- **EXERCISE DESCRIPTION**: From the entries, copy every line that carries the string "rdStepHi".

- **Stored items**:
----------

-- ==== Sys2Proof/Laws/State.lean ====
section
/-! SUPPORT. One lemma per field per named update of the state, so that no proof unfolds a record update. -/

namespace Sys2Proof.Machine

/-! ### State.emit -/

@[simp] theorem State.emit_params (s : State) (e : Event) : (s.emit e).params = s.params := rfl
@[simp] theorem State.emit_scu (s : State) (e : Event) : (s.emit e).scu = s.scu := rfl
@[simp] theorem State.emit_seq (s : State) (e : Event) : (s.emit e).seq = s.seq := rfl
@[simp] theorem State.emit_err (s : State) (e : Event) : (s.emit e).err = s.err := rfl
@[simp] theorem State.emit_det (s : State) (e : Event) : (s.emit e).det = s.det := rfl
@[simp] theorem State.emit_metrics (s : State) (e : Event) : (s.emit e).metrics = s.metrics := rfl
@[simp] theorem State.emit_clock (s : State) (e : Event) : (s.emit e).clock = s.clock := rfl
@[simp] theorem State.emit_hold (s : State) (e : Event) : (s.emit e).hold = s.hold := rfl
@[simp] theorem State.emit_cmdLo (s : State) (e : Event) : (s.emit e).cmdLo = s.cmdLo := rfl
@[simp] theorem State.emit_trace (s : State) (e : Event) : (s.emit e).trace = s.trace ++ [e] := rfl
@[simp] theorem State.emit_host (s : State) (e : Event) : (s.emit e).host = s.host := rfl
@[simp] theorem State.emit_turns (s : State) (e : Event) : (s.emit e).turns = s.turns := rfl
@[simp] theorem State.emit_recurring (s : State) (e : Event) : (s.emit e).recurring = s.recurring := rfl

/-! ### State.mapThread -/

@[simp] theorem State.mapThread_params (s : State) (f : HostThread → HostThread) : (s.mapThread f).params = s.params := by
  unfold State.mapThread; split <;> rfl
@[simp] theorem State.mapThread_scu (s : State) (f : HostThread → HostThread) : (s.mapThread f).scu = s.scu := by
  unfold State.mapThread; split <;> rfl
@[simp] theorem State.mapThread_seq (s : State) (f : HostThread → HostThread) : (s.mapThread f).seq = s.seq := by
  unfold State.mapThread; split <;> rfl
@[simp] theorem State.mapThread_err (s : State) (f : HostThread → HostThread) : (s.mapThread f).err = s.err := by
  unfold State.mapThread; split <;> rfl
@[simp] theorem State.mapThread_det (s : State) (f : HostThread → HostThread) : (s.mapThread f).det = s.det := by
  unfold State.mapThread; split <;> rfl
@[simp] theorem State.mapThread_metrics (s : State) (f : HostThread → HostThread) : (s.mapThread f).metrics = s.metrics := by
  unfold State.mapThread; split <;> rfl
@[simp] theorem State.mapThread_clock (s : State) (f : HostThread → HostThread) : (s.mapThread f).clock = s.clock := by
  unfold State.mapThread; split <;> rfl
@[simp] theorem State.mapThread_hold (s : State) (f : HostThread → HostThread) : (s.mapThread f).hold = s.hold := by
  unfold State.mapThread; split <;> rfl
@[simp] theorem State.mapThread_cmdLo (s : State) (f : HostThread → HostThread) : (s.mapThread f).cmdLo = s.cmdLo := by
  unfold State.mapThread; split <;> rfl
@[simp] theorem State.mapThread_trace (s : State) (f : HostThread → HostThread) : (s.mapThread f).trace = s.trace := by
  unfold State.mapThread; split <;> rfl
@[simp] theorem State.mapThread_turns (s : State) (f : HostThread → HostThread) : (s.mapThread f).turns = s.turns := by
  unfold State.mapThread; split <;> rfl
@[simp] theorem State.mapThread_recurring (s : State) (f : HostThread → HostThread) : (s.mapThread f).recurring = s.recurring := by
  unfold State.mapThread; split <;> rfl

@[simp] theorem State.mapThread_host_hostI (s : State) (f : HostThread → HostThread) :
    (s.mapThread f).host.hostI = s.host.hostI := by
  unfold State.mapThread; split <;> rfl
@[simp] theorem State.mapThread_host_context (s : State) (f : HostThread → HostThread) :
    (s.mapThread f).host.context = s.host.context := by
  unfold State.mapThread; split <;> rfl
@[simp] theorem State.mapThread_host_lastFrame (s : State) (f : HostThread → HostThread) :
    (s.mapThread f).host.lastFrame = s.host.lastFrame := by
  unfold State.mapThread; split <;> rfl
@[simp] theorem State.mapThread_host_hostCb (s : State) (f : HostThread → HostThread) :
    (s.mapThread f).host.hostCb = s.host.hostCb := by
  unfold State.mapThread; split <;> rfl
@[simp] theorem State.mapThread_host_hostRaw (s : State) (f : HostThread → HostThread) :
    (s.mapThread f).host.hostRaw = s.host.hostRaw := by
  unfold State.mapThread; split <;> rfl
@[simp] theorem State.mapThread_host_mainLoop (s : State) (f : HostThread → HostThread) :
    (s.mapThread f).host.mainLoop = s.host.mainLoop := by
  unfold State.mapThread; split <;> rfl
@[simp] theorem State.mapThread_host_romDisabled (s : State) (f : HostThread → HostThread) :
    (s.mapThread f).host.romDisabled = s.host.romDisabled := by
  unfold State.mapThread; split <;> rfl
@[simp] theorem State.mapThread_thread (s : State) (f : HostThread → HostThread) :
    (s.mapThread f).thread = f s.thread := by
  cases h : s.host.context <;> simp [State.mapThread, State.thread, h]

/-! ### State.returnByte -/

@[simp] theorem State.returnByte_params (s : State) (d : Byte) : (s.returnByte d).params = s.params := State.mapThread_params s _
@[simp] theorem State.returnByte_scu (s : State) (d : Byte) : (s.returnByte d).scu = s.scu := State.mapThread_scu s _
@[simp] theorem State.returnByte_seq (s : State) (d : Byte) : (s.returnByte d).seq = s.seq := State.mapThread_seq s _
@[simp] theorem State.returnByte_err (s : State) (d : Byte) : (s.returnByte d).err = s.err := State.mapThread_err s _
@[simp] theorem State.returnByte_det (s : State) (d : Byte) : (s.returnByte d).det = s.det := State.mapThread_det s _
@[simp] theorem State.returnByte_metrics (s : State) (d : Byte) : (s.returnByte d).metrics = s.metrics := State.mapThread_metrics s _
@[simp] theorem State.returnByte_clock (s : State) (d : Byte) : (s.returnByte d).clock = s.clock := State.mapThread_clock s _
@[simp] theorem State.returnByte_hold (s : State) (d : Byte) : (s.returnByte d).hold = s.hold := State.mapThread_hold s _
@[simp] theorem State.returnByte_cmdLo (s : State) (d : Byte) : (s.returnByte d).cmdLo = s.cmdLo := State.mapThread_cmdLo s _
@[simp] theorem State.returnByte_trace (s : State) (d : Byte) : (s.returnByte d).trace = s.trace := State.mapThread_trace s _
@[simp] theorem State.returnByte_turns (s : State) (d : Byte) : (s.returnByte d).turns = s.turns := State.mapThread_turns s _
@[simp] theorem State.returnByte_recurring (s : State) (d : Byte) : (s.returnByte d).recurring = s.recurring := State.mapThread_recurring s _
@[simp] theorem State.returnByte_host_hostI (s : State) (d : Byte) : (s.returnByte d).host.hostI = s.host.hostI :=
  State.mapThread_host_hostI s _
@[simp] theorem State.returnByte_host_context (s : State) (d : Byte) : (s.returnByte d).host.context = s.host.context :=
  State.mapThread_host_context s _
@[simp] theorem State.returnByte_host_lastFrame (s : State) (d : Byte) : (s.returnByte d).host.lastFrame = s.host.lastFrame :=
  State.mapThread_host_lastFrame s _
@[simp] theorem State.returnByte_host_hostCb (s : State) (d : Byte) : (s.returnByte d).host.hostCb = s.host.hostCb :=
  State.mapThread_host_hostCb s _
@[simp] theorem State.returnByte_host_hostRaw (s : State) (d : Byte) : (s.returnByte d).host.hostRaw = s.host.hostRaw :=
  State.mapThread_host_hostRaw s _
@[simp] theorem State.returnByte_host_mainLoop (s : State) (d : Byte) : (s.returnByte d).host.mainLoop = s.host.mainLoop :=
  State.mapThread_host_mainLoop s _
@[simp] theorem State.returnByte_host_romDisabled (s : State) (d : Byte) : (s.returnByte d).host.romDisabled = s.host.romDisabled :=
  State.mapThread_host_romDisabled s _
@[simp] theorem State.returnByte_thread (s : State) (d : Byte) : (s.returnByte d).thread = { s.thread with data := d } :=
  State.mapThread_thread s _

/-! ### State.pushOps -/

@[simp] theorem State.pushOps_params (s : State) (os : List HostOp) : (s.pushOps os).params = s.params := State.mapThread_params s _
@[simp] theorem State.pushOps_scu (s : State) (os : List HostOp) : (s.pushOps os).scu = s.scu := State.mapThread_scu s _
@[simp] theorem State.pushOps_seq (s : State) (os : List HostOp) : (s.pushOps os).seq = s.seq := State.mapThread_seq s _
@[simp] theorem State.pushOps_err (s : State) (os : List HostOp) : (s.pushOps os).err = s.err := State.mapThread_err s _
@[simp] theorem State.pushOps_det (s : State) (os : List HostOp) : (s.pushOps os).det = s.det := State.mapThread_det s _
@[simp] theorem State.pushOps_metrics (s : State) (os : List HostOp) : (s.pushOps os).metrics = s.metrics := State.mapThread_metrics s _
@[simp] theorem State.pushOps_clock (s : State) (os : List HostOp) : (s.pushOps os).clock = s.clock := State.mapThread_clock s _
@[simp] theorem State.pushOps_hold (s : State) (os : List HostOp) : (s.pushOps os).hold = s.hold := State.mapThread_hold s _
@[simp] theorem State.pushOps_cmdLo (s : State) (os : List HostOp) : (s.pushOps os).cmdLo = s.cmdLo := State.mapThread_cmdLo s _
@[simp] theorem State.pushOps_trace (s : State) (os : List HostOp) : (s.pushOps os).trace = s.trace := State.mapThread_trace s _
@[simp] theorem State.pushOps_turns (s : State) (os : List HostOp) : (s.pushOps os).turns = s.turns := State.mapThread_turns s _
@[simp] theorem State.pushOps_recurring (s : State) (os : List HostOp) : (s.pushOps os).recurring = s.recurring := State.mapThread_recurring s _
@[simp] theorem State.pushOps_host_hostI (s : State) (os : List HostOp) : (s.pushOps os).host.hostI = s.host.hostI :=
  State.mapThread_host_hostI s _
@[simp] theorem State.pushOps_host_context (s : State) (os : List HostOp) : (s.pushOps os).host.context = s.host.context :=
  State.mapThread_host_context s _
@[simp] theorem State.pushOps_host_lastFrame (s : State) (os : List HostOp) : (s.pushOps os).host.lastFrame = s.host.lastFrame :=
  State.mapThread_host_lastFrame s _
@[simp] theorem State.pushOps_host_hostCb (s : State) (os : List HostOp) : (s.pushOps os).host.hostCb = s.host.hostCb :=
  State.mapThread_host_hostCb s _
@[simp] theorem State.pushOps_host_hostRaw (s : State) (os : List HostOp) : (s.pushOps os).host.hostRaw = s.host.hostRaw :=
  State.mapThread_host_hostRaw s _
@[simp] theorem State.pushOps_host_mainLoop (s : State) (os : List HostOp) : (s.pushOps os).host.mainLoop = s.host.mainLoop :=
  State.mapThread_host_mainLoop s _
@[simp] theorem State.pushOps_host_romDisabled (s : State) (os : List HostOp) : (s.pushOps os).host.romDisabled = s.host.romDisabled :=
  State.mapThread_host_romDisabled s _
@[simp] theorem State.pushOps_thread (s : State) (os : List HostOp) : (s.pushOps os).thread = { s.thread with ops := os ++ s.thread.ops } :=
  State.mapThread_thread s _

/-! ### State.yieldValue -/

@[simp] theorem State.yieldValue_params (s : State) (v : Half) : (s.yieldValue v).params = s.params := State.mapThread_params s _
@[simp] theorem State.yieldValue_scu (s : State) (v : Half) : (s.yieldValue v).scu = s.scu := State.mapThread_scu s _
@[simp] theorem State.yieldValue_seq (s : State) (v : Half) : (s.yieldValue v).seq = s.seq := State.mapThread_seq s _
@[simp] theorem State.yieldValue_err (s : State) (v : Half) : (s.yieldValue v).err = s.err := State.mapThread_err s _
@[simp] theorem State.yieldValue_det (s : State) (v : Half) : (s.yieldValue v).det = s.det := State.mapThread_det s _
@[simp] theorem State.yieldValue_metrics (s : State) (v : Half) : (s.yieldValue v).metrics = s.metrics := State.mapThread_metrics s _
@[simp] theorem State.yieldValue_clock (s : State) (v : Half) : (s.yieldValue v).clock = s.clock := State.mapThread_clock s _
@[simp] theorem State.yieldValue_hold (s : State) (v : Half) : (s.yieldValue v).hold = s.hold := State.mapThread_hold s _
@[simp] theorem State.yieldValue_cmdLo (s : State) (v : Half) : (s.yieldValue v).cmdLo = s.cmdLo := State.mapThread_cmdLo s _
@[simp] theorem State.yieldValue_trace (s : State) (v : Half) : (s.yieldValue v).trace = s.trace := State.mapThread_trace s _
@[simp] theorem State.yieldValue_turns (s : State) (v : Half) : (s.yieldValue v).turns = s.turns := State.mapThread_turns s _
@[simp] theorem State.yieldValue_recurring (s : State) (v : Half) : (s.yieldValue v).recurring = s.recurring := State.mapThread_recurring s _
@[simp] theorem State.yieldValue_host_hostI (s : State) (v : Half) : (s.yieldValue v).host.hostI = s.host.hostI :=
  State.mapThread_host_hostI s _
@[simp] theorem State.yieldValue_host_context (s : State) (v : Half) : (s.yieldValue v).host.context = s.host.context :=
  State.mapThread_host_context s _
@[simp] theorem State.yieldValue_host_lastFrame (s : State) (v : Half) : (s.yieldValue v).host.lastFrame = s.host.lastFrame :=
  State.mapThread_host_lastFrame s _
@[simp] theorem State.yieldValue_host_hostCb (s : State) (v : Half) : (s.yieldValue v).host.hostCb = s.host.hostCb :=
  State.mapThread_host_hostCb s _
@[simp] theorem State.yieldValue_host_hostRaw (s : State) (v : Half) : (s.yieldValue v).host.hostRaw = s.host.hostRaw :=
  State.mapThread_host_hostRaw s _
@[simp] theorem State.yieldValue_host_mainLoop (s : State) (v : Half) : (s.yieldValue v).host.mainLoop = s.host.mainLoop :=
  State.mapThread_host_mainLoop s _
@[simp] theorem State.yieldValue_host_romDisabled (s : State) (v : Half) : (s.yieldValue v).host.romDisabled = s.host.romDisabled :=
  State.mapThread_host_romDisabled s _
@[simp] theorem State.yieldValue_thread (s : State) (v : Half) : (s.yieldValue v).thread = { s.thread with value := v } :=
  State.mapThread_thread s _
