-- ==== Sys2Proof/Tests/Slice0.lean ====
section
/-! SUPPORT. Tests against spec/95_test_vectors.md and the rules' own examples: the check of ill-formed terms, a word
written out for every constructor, at most two small steps for each instruction, and a witness for the hypotheses of every
statement. -/

namespace Sys2Proof.Tests

open Sys2Proof Sys2Proof.Machine

/-! ### Helpers -/

/-- The next state, if there is one. -/
def nextOf (r : Result) : Option State :=
  match r with
  | .next t => some t
  | .fault _ => none
  | .refused _ => none

/-- The state after an instruction; the same state if it stops. -/
def after (i : Instr) (s : State) : State := (nextOf (exec i s)).getD s

/-- The byte a read returns. -/
def byteOf (i : Instr) (s : State) : Byte := (after i s).thread.data

/-- The beam at a line. -/
def atLine (s : State) (l : Line) : State := { s with scu := { s.scu with raster := l } }

/-- "Detected A" of 95_test_vectors.md. -/
def detectedA : State :=
  { State.reset with
    metrics := { valid := true, regionA := true, fps := 50, mspf := 20, totalLines := 312, measured := 312 }
    scu := { State.reset.scu with rst := true } }

/-- "Detected B" of 95_test_vectors.md. -/
def detectedB : State :=
  { State.reset with
    params := { Params.example with hwLines := 262 }
    metrics := { valid := true, regionA := false, fps := 60, mspf := 16, totalLines := 262, measured := 262 }
    scu := { State.reset.scu with rst := true } }

/-- Two callback steps at lines 50 and 60, enabled. -/
def twoSteps : State := after .enable (after (.addStep true 60) (after (.addStep true 50) detectedA))

/-- twoSteps at line 50: its callback 0 is requested. -/
def waiting : State := (atLine twoSteps 49).beamStep

/-- Three steps without callbacks at lines 10, 20, 30, enabled (V-SC3). -/
def threeSteps : State :=
  after .enable (after (.addStep false 30) (after (.addStep false 20) (after (.addStep false 10) detectedA)))

/-- A measurement running from line 100 (V-TD9). -/
def measuring : State := after .detect (atLine { State.reset with params := detectedB.params } 100)

/-- A frame clock, in Region B. -/
def clockB (fc sec ms drift : Half) : State :=
  { detectedB with clock := { frameCounter := fc, seconds := sec, millis := ms, drift := drift } }

/-- `s` in interrupt context with the dispatcher still to run. -/
def inHandler (s : State) : State :=
  { s with
    host := { s.host with
      hostI := true, context := .interrupt, intr := { s.host.intr with ops := dispatchOps s.params } } }

/-- `s` with mainline operations to run. -/
def withOps (s : State) (ops : List HostOp) : State :=
  { s with host := { s.host with main := { s.host.main with ops := ops } } }

/-- `s` with turns to take. -/
def withTurns (s : State) (ts : List Turn) : State := { s with turns := ts }

/-- `s` unmasked. -/
def unmasked (s : State) : State := { s with host := { s.host with hostI := false } }

/-! ### WellFormed: an ill-formed term for each check -/

theorem test_wf_refuses_a_defined_offset_as_reserved : Instr.wf (.rdReserved 0x05) = false := by decide
theorem test_wf_accepts_a_reserved_offset : Instr.wf (.rdReserved 0x3F) = true := by decide
theorem test_wf_refuses_a_writable_offset_as_ignored : Instr.wf (.wrIgnored 0x09 0xFF) = false := by decide
theorem test_wf_accepts_an_ignored_offset : Instr.wf (.wrIgnored 0x0A 0xFF) = true := by decide

/-! ### Decode: words written out from R62, R64 and R65 -/

theorem test_decode_scanline_reads :
    decodeBus 0b0_000000_00000000 = .rdRasterLo ∧ decodeBus 0b0_000001_00000000 = .rdRasterHi
      ∧ decodeBus 0b0_000010_00000000 = .rdCompareLo ∧ decodeBus 0b0_000011_00000000 = .rdMode
      ∧ decodeBus 0b0_000100_00000000 = .rdIrqStatus ∧ decodeBus 0b0_000101_00000000 = .rdIrqEn := by decide

theorem test_decode_scanline_writes :
    decodeBus 0b1_000010_00101100 = .wrCompareLo 0x2C ∧ decodeBus 0b1_000011_10000101 = .wrMode 0x85
      ∧ decodeBus 0b1_000100_00000001 = .wrIrqStatus 0x01 ∧ decodeBus 0b1_000101_11111111 = .wrIrqEn 0xFF := by
  decide

theorem test_decode_command_registers :
    decodeBus 0b0_001000_00000000 = .rdCmdLo ∧ decodeBus 0b1_001000_00110100 = .wrCmdLo 0x34
      ∧ decodeBus 0b0_001001_00000000 = .rdCmdHi ∧ decodeBus 0b1_001001_00100000 = .wrCmdHi 0x20
      ∧ decodeBus 0b0_001010_00000000 = .rdStatus ∧ decodeBus 0b0_001011_00000000 = .rdErrCode
      ∧ decodeBus 0b0_001100_00000000 = .rdCurIndex ∧ decodeBus 0b0_001101_00000000 = .rdStepCount
      ∧ decodeBus 0b0_001110_00000000 = .rdCbStep := by decide

theorem test_decode_step_table :
    decodeBus 0b0_010000_00000000 = .rdStepLo 0 ∧ decodeBus 0b0_010001_00000000 = .rdStepHi 0
      ∧ decodeBus 0b0_010110_00000000 = .rdStepLo 3 ∧ decodeBus 0b0_011111_00000000 = .rdStepHi 7 := by decide

theorem test_decode_metrics :
    decodeBus 0b0_100000_00000000 = .rdMetricsFlags ∧ decodeBus 0b0_100001_00000000 = .rdFps
      ∧ decodeBus 0b0_100010_00000000 = .rdMspf ∧ decodeBus 0b0_100100_00000000 = .rdTotalLinesLo
      ∧ decodeBus 0b0_100101_00000000 = .rdTotalLinesHi ∧ decodeBus 0b0_100110_00000000 = .rdMeasuredLo
      ∧ decodeBus 0b0_100111_00000000 = .rdMeasuredHi := by decide

theorem test_decode_frame_clock :
    decodeBus 0b0_110000_00000000 = .rdFcLo ∧ decodeBus 0b0_110001_00000000 = .rdFcHi
      ∧ decodeBus 0b0_110010_00000000 = .rdSecLo ∧ decodeBus 0b0_110011_00000000 = .rdSecHi
      ∧ decodeBus 0b0_110100_00000000 = .rdMsLo ∧ decodeBus 0b0_110101_00000000 = .rdMsHi
      ∧ decodeBus 0b0_110110_00000000 = .rdDriftLo ∧ decodeBus 0b0_110111_00000000 = .rdDriftHi := by decide

theorem test_decode_reserved_and_ignored :
    decodeBus 0b0_100011_00000000 = .rdReserved 0x23 ∧ decodeBus 0b1_111111_00000000 = .wrIgnored 0x3F 0x00
      ∧ decodeBus 0b1_001010_11111111 = .wrIgnored 0x0A 0xFF := by decide

theorem test_decode_commands :
    decodeCmd 0b0000_000000000000 = .ok .nop ∧ decodeCmd 0b0001_000000000000 = .ok .detect
      ∧ decodeCmd 0b0010_000000000000 = .ok .enable ∧ decodeCmd 0b0011_000000000000 = .ok .disable
      ∧ decodeCmd 0b0100_1_00_000110010 = .ok (.addStep true 50)
      ∧ decodeCmd 0b0100_0_00_111111110 = .ok (.addStep false 510)
      ∧ decodeCmd 0b0101_00000000000_1 = .ok (.setDebug true)
      ∧ decodeCmd 0b0110_000000000000 = .ok .softWrap := by decide

/-- V-EN11, V-EN13, V-EN14, V-EN15. -/
theorem test_decode_reserved_commands :
    ([0x4200, 0x4400, 0x4A00, 0x5002, 0x5003, 0x5800, 0x0001, 0x1001, 0x2010, 0x3800, 0x6001, 0x7000, 0x8123, 0xF000,
      0xFFFF] : List Half).all (fun w => (decodeCmd w).toOption == none) = true := by decide

/-- Three rows of the table, in its numbering (R62, R67). -/
theorem test_table_words :
    decodeTableWord 16 0x4401 = some (.wrIrqStatus 0x01) ∧ decodeTableWord 16 0x1700 = some (.rdStepHi 3)
      ∧ decodeTableWord 16 0x0A00 = some .rdStatus := by decide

----------

- **REPLY TO THE TASK**:
    decodeBus 0b0_010000_00000000 = .rdStepLo 0 ∧ decodeBus 0b0_010001_00000000 = .rdStepHi 0
      ∧ decodeBus 0b0_010110_00000000 = .rdStepLo 3 ∧ decodeBus 0b0_011111_00000000 = .rdStepHi 7 := by decide
    decodeTableWord 16 0x4401 = some (.wrIrqStatus 0x01) ∧ decodeTableWord 16 0x1700 = some (.rdStepHi 3)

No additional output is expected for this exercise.